The DS client module 34 can identify a file for storage analysis. The identifying can be based on one or more of receiving a request, a predetermination, a list, utilizing a round robin approach, identifying the file as a next file on a file list. The DS client module 34 generates a plurality of sets of slice names corresponding to a plurality of sets of encoded data slices stored in the plurality of DST execution units. The file is segmented to produce a plurality of segments. Each segment of the plurality of segments is encoded utilizing a dispersed storage error coding function to produce a set of encoded data slices. The generating of the plurality of sets of slice names can be based on one or more of a file identifier (ID) of the file, a vault ID corresponding to the file ID, and a registry lookup.
The DS client module 34 can identify a set of DST execution units of the plurality of DST execution units associated with storage of the plurality of sets of encoded data slices. The identifying can be based on one or more of receiving identifiers of the set of DST execution units, a registry lookup, and a distributed storage and task network (DSTN) virtual address to physical location table lookup.
For each DST execution unit of the set of DST execution units, the DS client module 34 can generate a plurality of query requests corresponding to the plurality of sets of encoded data slices.

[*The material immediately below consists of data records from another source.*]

-- ==== Sys2Proof/Tests/Slice0.lean ====
section
/-! SUPPORT. Tests/Slice0.lean: the model's own tests. Expected values come from the spec: words from the bit layout of
30_encoding R56 and R58, results from the vectors of 95_test_vectors (named C1, B2, E1, … as there). The theorems
`witness_…` show, for each statement with hypotheses, concrete states and operands that meet them. -/

namespace Sys2Proof.Tests

open Sys2Proof.Machine

set_option Elab.async false

/-! ## Fixtures -/

/-- A memory that holds the given bytes from index 0. -/
def byteMem (bs : List Byte) : Memory Byte := (List.range bs.length).zip bs

/-- A fresh block into which an alphabet, a key and a pad have been pushed. -/
def loaded (p : Params) (alphabet key : List Byte) (pad : Byte) : State :=
  { State.resetWith p with
    alen := alphabet.length, alpha := byteMem alphabet, klen := key.length, key := byteMem key, pad := pad }

/-- The state an outcome holds; the reset state where it holds none. -/
def after (o : Host.Outcome State Fault Refusal) : State :=
  match o with
  | .next s => s
  | .fault _ => State.reset
  | .refused _ => State.reset

/-- An outcome is a next state. -/
def isNext (o : Host.Outcome State Fault Refusal) : Bool :=
  match o with
  | .next _ => true
  | .fault _ => false
  | .refused _ => false

theorem next_of_isNext {o : Host.Outcome State Fault Refusal} (h : isNext o = true) : o = .next (after o) := by
  cases o <;> first | rfl | cases h

/-- "ABCD". -/
def abcdAlphabet : List Byte := [0x41, 0x42, 0x43, 0x44]

/-- "BADC" + "CDAB". -/
def abcdKey : List Byte := [0x42, 0x41, 0x44, 0x43, 0x43, 0x44, 0x41, 0x42]

/-- F-ABCD before its BUILD. -/
def abcdLoaded : State := loaded Params.default abcdAlphabet abcdKey 0x44

/-- F-ABCD. -/
def abcd : State := after (exec .build abcdLoaded)

/-- F-ABCD in a block with KMAX = 2 and CARRY_DEPTH = 1, where ALPHA and KEY are full. -/
def smallLoaded : State := loaded { kmax := 2, carryDepth := 1 } abcdAlphabet abcdKey 0x44

/-- `smallLoaded` after BUILD. -/
def small : State := after (exec .build smallLoaded)

/-- F-K1, "Z", in a block with KMAX = 1. -/
def oneLoaded : State := loaded { kmax := 1, carryDepth := 1 } [0x5A] [0x5A, 0x5A] 0x5A

/-- A state after commands, run one after the other. -/
def afterAll (is : List Instr) (s : State) : State := after (execAll is s)

/-- F-ABCD in an open stream. -/
def streaming : State := afterAll [.start .enc] abcd

/-- F-ABCD in an open stream, with 'B' (code 1) pending and one carried byte: CARRY is full. -/
def carrying : State := afterAll [.start .enc, .data 0x42, .data 0x2D] small

/-- A state in ERROR. -/
def failed : State := afterAll [.endStream] State.reset

/-- The words of the command channel after a host's writes. -/
def withWords (ws : List Word) (s : State) : State := { s with cmds := ws }

/-! ## WellFormed: each check refuses an ill-formed term (R57) -/

theorem test_wellFormed_encb_c1 : ¬WellFormed (.encb 256 0) ∧ WellFormed (.encb 255 0) := by decide
theorem test_wellFormed_encb_c2 : ¬WellFormed (.encb 0 256) ∧ WellFormed (.encb 0 255) := by decide
theorem test_wellFormed_decb_c1 : ¬WellFormed (.decb 256 0) ∧ WellFormed (.decb 255 0) := by decide
theorem test_wellFormed_decb_c2 : ¬WellFormed (.decb 0 256) ∧ WellFormed (.decb 0 255) := by decide
theorem test_wellFormed_unpack : ¬WellFormed (.unpack 256) ∧ WellFormed (.unpack 255) := by decide

/-! ## Decoding: words written out from R56 and R58, OPC, reserved bits and fields -/

theorem test_decode_nop : decode 0b0000_0000000000000000000000000000 = .ok .nop := by decide
theorem test_decode_clear : decode 0b0001_0000000000000000000000000000 = .ok .clear := by decide
theorem test_decode_apush : decode 0b0010_00000000000000000000_10000001 = .ok (.apush 0x81) := by decide
theorem test_decode_kpush : decode 0b0011_00000000000000000000_01000010 = .ok (.kpush 0x42) := by decide
theorem test_decode_setpad : decode 0b0100_00000000000000000000_01000100 = .ok (.setpad 0x44) := by decide
theorem test_decode_build : decode 0b0101_0000000000000000000000000000 = .ok .build := by decide
theorem test_decode_start_enc : decode 0b0110_000000000000000000000000000_0 = .ok (.start .enc) := by decide
theorem test_decode_start_dec : decode 0b0110_000000000000000000000000000_1 = .ok (.start .dec) := by decide
theorem test_decode_data : decode 0b0111_00000000000000000000_11111110 = .ok (.data 0xFE) := by decide
theorem test_decode_end : decode 0b1000_0000000000000000000000000000 = .ok .endStream := by decide
theorem test_decode_abort : decode 0b1001_0000000000000000000000000000 = .ok .abort := by decide
theorem test_decode_encb : decode 0b1010_000000000000_00000111_10000000 = .ok (.encb 7 128) := by decide
theorem test_decode_decb : decode 0b1011_000000000000_10000000_00000111 = .ok (.decb 128 7) := by decide
theorem test_decode_pack : decode 0b1100_00000000000000000000_01100001 = .ok (.pack 0x61) := by decide
theorem test_decode_unpack : decode 0b1101_00000000000000000000_00000011 = .ok (.unpack 3) := by decide
theorem test_decode_errack : decode 0b1110_0000000000000000000000000000 = .ok .errack := by decide
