-- ==== Sys2Proof/Machine/Arith.lean ====
section
/-! DEFINITION. The register load, arithmetic and logic instructions (41_arith_logic.md R100 to R112). The
operands are read before any write; the order of the two writes of a flag-writing instruction is R112's
(log entry 13). -/

namespace Sys2Proof.Machine

/-- `6xnn` (R100). -/
def execLdImm (x : Nibble) (nn : Byte) (s : State) : Result := .next (s.writeV x nn)

/-- `7xnn` (R101): wraps, no flag. -/
def execAddImm (x : Nibble) (nn : Byte) (s : State) : Result := .next (s.writeV x (s.readV x + nn))

/-- `8xy0` (R102). -/
def execLdReg (x y : Nibble) (s : State) : Result := .next (s.writeV x (s.readV y))

/-- `8xy1` (R103). -/
def execOrReg (x y : Nibble) (s : State) : Result := .next (s.writeV x (s.readV x ||| s.readV y))

/-- `8xy2` (R104). -/
def execAndReg (x y : Nibble) (s : State) : Result := .next (s.writeV x (s.readV x &&& s.readV y))

/-- `8xy3` (R105). -/
def execXorReg (x y : Nibble) (s : State) : Result := .next (s.writeV x (s.readV x ^^^ s.readV y))

/-- `8xy4` (R106). -/
def execAddReg (x y : Nibble) (s : State) : Result :=
  .next (s.resultThenFlag x (s.readV x + s.readV y) (carryOf (s.readV x) (s.readV y)))

/-- `8xy5` (R107). -/
def execSubReg (x y : Nibble) (s : State) : Result :=
  .next (s.resultThenFlag x (s.readV x - s.readV y) (noBorrow (s.readV x) (s.readV y)))

/-- `8xy6` (R108). -/
def execShr (x y : Nibble) (s : State) : Result :=
  .next ((s.writeV x (s.shiftSource x y)).flagThenResult x bottomBit (fun t => t >>> 1))

/-- `8xy7` (R109). -/
def execSubn (x y : Nibble) (s : State) : Result :=
  .next (s.resultThenFlag x (s.readV y - s.readV x) (noBorrow (s.readV y) (s.readV x)))

/-- `8xyE` (R110). -/
def execShl (x y : Nibble) (s : State) : Result :=
  .next ((s.writeV x (s.shiftSource x y)).flagThenResult x topBit (fun t => t <<< 1))

end Sys2Proof.Machine
end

Each query request of the plurality of query requests includes a slice name corresponding to an encoded data slice of a set of encoded data slices stored in a memory device of the plurality of memory devices of the DST execution unit. The DS client module 34 outputs the query request to the DST execution unit, for example, by transmitting the query request via the network 24.

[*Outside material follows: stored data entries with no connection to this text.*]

-- ==== Sys2Proof/Certificates/Slice0/Obligations.lean ====
section
/-! DEFINITION. The statements for the provers, each from the numbered rules of spec/. In every statement about
`exec` the state is the one the fetch left: `pc` is the address of the instruction plus 2. -/

open Sys2Proof Sys2Proof.Machine

/-! ## Decoding and encoding (30_encoding.md) -/

/-- Words written out from the encodings of R62, R66 and R67: one to three of each of the eight families 0, 3, 8, B,
C, D, E, F. -/
def Obligations.SampleWordsDecode : Prop :=
  decode [0x00#8, 0xEE#8] = .instr .ret [] ∧ decode [0x01#8, 0x23#8] = .instr (.sys 0x123#12) [] ∧
  decode [0xB2#8, 0x34#8] = .instr (.jpV0 0x234#12) [] ∧ decode [0x3A#8, 0x2B#8] = .instr (.seImm 0xA#4 0x2B#8) [] ∧
  decode [0x81#8, 0x2E#8] = .instr (.shl 1#4 2#4) [] ∧ decode [0x81#8, 0x25#8] = .instr (.subReg 1#4 2#4) [] ∧
  decode [0xF4#8, 0x1E#8] = .instr (.addI 4#4) [] ∧ decode [0xF2#8, 0x55#8] = .instr (.ldMemVx 2#4) [] ∧
  decode [0xD1#8, 0x2F#8] = .instr (.drw 1#4 2#4 15#4) [] ∧ decode [0xC3#8, 0x0F#8] = .instr (.rnd 3#4 0x0F#8) [] ∧
  decode [0xE4#8, 0xA1#8] = .instr (.sknp 4#4) [] ∧ decode [0x81#8, 0x28#8] = .instr (.reserved8 1#4 2#4 8#4) []

/-- Decoding the encoding of a well-formed instruction gives it back, with every operand. -/
def Obligations.DecodeOfEncode : Prop :=
  ∀ (i : Instr) (rest : List Byte), i.wf = true → decode (encodeBytes i ++ rest) = .instr i rest

/-- Every two bytes are one well-formed instruction, whose encoding is those two bytes (R68, R69). -/
def Obligations.EncodeOfDecode : Prop :=
  ∀ (hi lo : Byte) (rest : List Byte),
    ∃ i, decode (hi :: lo :: rest) = .instr i rest ∧ i.wf = true ∧ encodeBytes i = [hi, lo]

/-- The reserved words are the five classes of R67, read on the word's digits, and each is a no-op (R89). That
`5xyN` and `9xyN` with N not 0 are among them is the spec's own decision D12 (log entry 17). -/
def Obligations.ReservedWordsAreNoOps : Prop :=
  (∀ w : Word, isReserved (decodeWord w) = true ↔
    (w.toNat / 4096 = 5 ∧ w.toNat % 16 ≠ 0) ∨
    (w.toNat / 4096 = 8 ∧ w.toNat % 16 ∈ [8, 9, 10, 11, 12, 13, 15]) ∨
    (w.toNat / 4096 = 9 ∧ w.toNat % 16 ≠ 0) ∨
    (w.toNat / 4096 = 14 ∧ w.toNat % 256 ∉ [0x9E, 0xA1]) ∨
    (w.toNat / 4096 = 15 ∧ w.toNat % 256 ∉ [0x07, 0x0A, 0x15, 0x18, 0x1E, 0x29, 0x33, 0x55, 0x65])) ∧
  (∀ (i : Instr) (s : State), isReserved i = true → exec i s = .next s)

/-- R80: every word of family 0 but `00E0` and `00EE` is SYS, and SYS does nothing, whatever `nnn`. -/
def Obligations.SysWordsAreNoOps : Prop :=
  (∀ w : Word, w.toNat / 4096 = 0 → w ≠ 0x00E0#16 → w ≠ 0x00EE#16 →
    decodeWord w = .sys (w.extractLsb' 0 12)) ∧
  (∀ (nnn : Addr) (s : State), exec (.sys nnn) s = .next s)

/-! ## The cycle, the faults, the timer tick (30_encoding.md, 60_exceptions.md) -/

/-- R64, R65: in an unhalted block with two bytes at `pc`, a step request clears `dirty`, latches the keys it
presents, advances `pc` by 2 and executes the instruction those bytes decode to. With an empty queue the host's
next request is free (log entry 1): any number of ticks, then a step with any keys and any random byte. -/
def Obligations.StepRunsTheDecodedInstruction : Prop :=
  ∀ (s : State) (i : Instr) (rest : List HostRequest) (k : BitVec 16) (r : Byte),
    s.fault = .none → s.pc.toNat + 1 < 4096 →
    decode [s.byteAt s.pc.toNat, s.byteAt (s.pc.toNat + 1)] = .instr i [] →
    (s.hostQueue = .step k r :: rest →
      step s = exec i { s with
        pc := s.pc + 2, dirty := false, key := k, keysIn := k, randIn := r, hostQueue := rest }) ∧
    (s.hostQueue = [] →
      step s = exec i { s with
        pc := s.pc + 2, dirty := false, key := Config.keysIn s.hostTime, keysIn := Config.keysIn s.hostTime,
        randIn := Config.randIn s.hostTime, hostTime := s.hostTime + 1,
        dt := countDownBy (Config.ticksBefore s.hostTime) s.dt,
        st := countDownBy (Config.ticksBefore s.hostTime) s.st })
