-- ==== Sys2Proof/Laws/Memory.lean ====
section
/-! SUPPORT. Memory: every operation keeps the canonical form; a read after a write. -/

namespace Sys2Proof.Machine

theorem wfFrom_cons {low : Nat} {c : Host.Cell} {rest : List Host.Cell} :
    Memory.wfFrom low (c :: rest) = true ↔
      low ≤ c.1 ∧ c.1 < memSize ∧ c.2 ≠ Memory.blank c.1 ∧ Memory.wfFrom (c.1 + 1) rest = true := by
  simp [Memory.wfFrom, and_assoc]

theorem wfFrom_mono {low low' : Nat} {m : List Host.Cell} (h : low' ≤ low) (hm : Memory.wfFrom low m = true) :
    Memory.wfFrom low' m = true := by
  cases m with
  | nil => rfl
  | cons c rest =>
    obtain ⟨h1, h2⟩ := wfFrom_cons.mp hm
    exact wfFrom_cons.mpr ⟨h.trans h1, h2⟩

/-- An address below every cell reads as blank. -/
theorem read_below {a low : Nat} {m : List Host.Cell} (hm : Memory.wfFrom low m = true) (h : a < low) :
    Memory.read m a = Memory.blank a := by
  induction m generalizing low with
  | nil => rfl
  | cons c rest ih =>
    obtain ⟨h1, -, -, h4⟩ := wfFrom_cons.mp hm
    rw [Memory.read, if_neg (by omega)]
    exact ih h4 (by omega)

theorem put_wf {low a : Nat} {b : Byte} {rest : List Host.Cell} (hl : low ≤ a) (ha : a < memSize)
    (hr : Memory.wfFrom (a + 1) rest = true) : Memory.wfFrom low (Memory.put a b rest) = true := by
  unfold Memory.put
  split
  · exact wfFrom_mono (by omega) hr
  · exact wfFrom_cons.mpr ⟨hl, ha, ‹_›, hr⟩

theorem read_put_same {a : Nat} {b : Byte} {rest : List Host.Cell} (hr : Memory.wfFrom (a + 1) rest = true) :
    Memory.read (Memory.put a b rest) a = b := by
  unfold Memory.put
  split
  · rw [read_below hr (by omega)]; exact Eq.symm ‹_›
  · simp [Memory.read]

theorem read_put_other {a c : Nat} {b : Byte} {rest : List Host.Cell} (h : c ≠ a) :
    Memory.read (Memory.put a b rest) c = Memory.read rest c := by
  unfold Memory.put
  split
  · rfl
  · simp [Memory.read, Ne.symm h]

theorem write_wfFrom {low a : Nat} {b : Byte} {m : List Host.Cell} (hl : low ≤ a) (ha : a < memSize)
    (hm : Memory.wfFrom low m = true) : Memory.wfFrom low (Memory.write m a b) = true := by
  induction m generalizing low with
  | nil => exact put_wf hl ha rfl
  | cons c rest ih =>
    obtain ⟨h1, h2, h3, h4⟩ := wfFrom_cons.mp hm
    unfold Memory.write
    split
    · exact put_wf hl ha (wfFrom_cons.mpr ⟨by omega, h2, h3, h4⟩)
    · split
      · subst a; exact put_wf hl ha h4
      · exact wfFrom_cons.mpr ⟨h1, h2, h3, ih (by omega) h4⟩

/-- A write of an address of the space keeps the canonical form. -/
theorem write_keeps_wf {a : Nat} {b : Byte} {m : List Host.Cell} (ha : a < memSize) (hm : Memory.wf m = true) :
    Memory.wf (Memory.write m a b) = true := write_wfFrom (Nat.zero_le a) ha hm

theorem read_write_from {low a : Nat} {b : Byte} {m : List Host.Cell} (hl : low ≤ a)
    (hm : Memory.wfFrom low m = true) : Memory.read (Memory.write m a b) a = b := by
  induction m generalizing low with
  | nil => exact read_put_same rfl
  | cons c rest ih =>
    obtain ⟨h1, h2, h3, h4⟩ := wfFrom_cons.mp hm
    unfold Memory.write
    split
    · exact read_put_same (wfFrom_cons.mpr ⟨by omega, h2, h3, h4⟩)
    · split
      · subst a; exact read_put_same h4
      · rw [Memory.read, if_neg ‹_›]; exact ih (by omega) h4

/-- A read gives the byte last written. -/
theorem read_write_same {a : Nat} {b : Byte} {m : List Host.Cell} (hm : Memory.wf m = true) :
    Memory.read (Memory.write m a b) a = b := read_write_from (Nat.zero_le a) hm

/-- A write leaves every other byte alone, whatever the form of the memory. -/
theorem read_write_other {a c : Nat} {b : Byte} {m : List Host.Cell} (h : c ≠ a) :
    Memory.read (Memory.write m a b) c = Memory.read m c := by
  induction m with
  | nil => exact read_put_other h
  | cons d rest ih =>
    unfold Memory.write
    split
    · exact read_put_other h
    · split
      · rw [read_put_other h]
        subst a
        rw [Memory.read, if_neg (Ne.symm h)]
      · simp only [Memory.read, ih]

/-- Storing bytes inside the space keeps the canonical form. -/
theorem writeList_keeps_wf {bs : List Byte} {base : Nat} {m : List Host.Cell} (h : base + bs.length ≤ memSize)
    (hm : Memory.wf m = true) : Memory.wf (Memory.writeList m base bs) = true := by
  induction bs generalizing base m with
  | nil => exact hm
  | cons b rest ih =>
    rw [List.length_cons] at h
    exact ih (by omega) (write_keeps_wf (by omega) hm)

/-- Storing bytes leaves every byte outside their range alone. -/
theorem read_writeList_other {bs : List Byte} {base a : Nat} {m : List Host.Cell}
    (h : a < base ∨ base + bs.length ≤ a) : Memory.read (Memory.writeList m base bs) a = Memory.read m a := by
  induction bs generalizing base m with
  | nil => rfl
  | cons b rest ih =>
    rw [List.length_cons] at h
    rw [Memory.writeList, ih (by omega), read_write_other (by omega)]

/-- Each stored byte is read back. -/
theorem read_writeList_at {bs : List Byte} {base k : Nat} {m : List Host.Cell} (hk : k < bs.length)
    (h : base + bs.length ≤ memSize) (hm : Memory.wf m = true) :
    Memory.read (Memory.writeList m base bs) (base + k) = bs[k] := by
  induction bs generalizing base k m with
  | nil => simp at hk
  | cons b rest ih =>
    rw [List.length_cons] at h hk
    cases k with
    | zero =>
      rw [Memory.writeList, read_writeList_other (by omega)]
      simpa using read_write_same hm
    | succ k =>
      have := ih (base := base + 1) (k := k) (m := Memory.write m base b) (by omega) (by omega)
        (write_keeps_wf (by omega) hm)
      rw [Memory.writeList, show base + (k + 1) = base + 1 + k by omega, this]
      rfl

/-- The memory of the reset state is canonical. -/
theorem wf_nil : Memory.wf [] = true := rfl

end Sys2Proof.Machine
end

A corresponding controller of the DST execution unit can receive the query request and identifies the memory device of the plurality of memory devices that is utilized to store the encoded data slice. The DST execution unit generates a query response. The query response can include one or more of the slice name, storage location information which includes an identifier of the memory device, a length of time of storage indicator, a memory device age, and/or a memory device replacement schedule. The generating includes at least one of accessing a local table and retrieving information from the memory device. The DST execution unit can output the query response to the DS client module 34, for example, by transmitting the query response via the network 24.
For the set of encoded data slices, the DS client module 34 can receive a set of query responses from the set of DST execution units. The DS client module 34 facilitates a storage action based on the set of query responses. A first storage action can include generating a storage record that includes one or more of the file ID, a source name corresponding to the file ID, identity of the plurality of data segments, the plurality of sets of slice names, identity of the set of DST execution units, and/or the storage location information within each DST execution unit of the set of DST execution units. A second storage action can include migrating at least some encoded data slices of the plurality of sets of encoded data slices when the storage record compares unfavorably to a storage record requirement, which can include a desired storage record, for example, determined by the system or set by the system, a fixed storage record threshold, and/or a set of requirements. For example, the DS client module 34 can detect an imbalance based on the comparison and indicates to migrate the at least some encoded data slices. This method to verify storage utilization is discussed in greater detail with reference to FIG. 10.
In some embodiments, for a file already stored, the DS client module 34 can generate slice names, for example, based on a directory lookup of corresponding source names, for all segments. This can be used to identify the corresponding DST execution units. The DS client module 34 can generate query requests to verify storage and/or to retrieve identifiers of memory devices of the DST execution units utilized to store the slices.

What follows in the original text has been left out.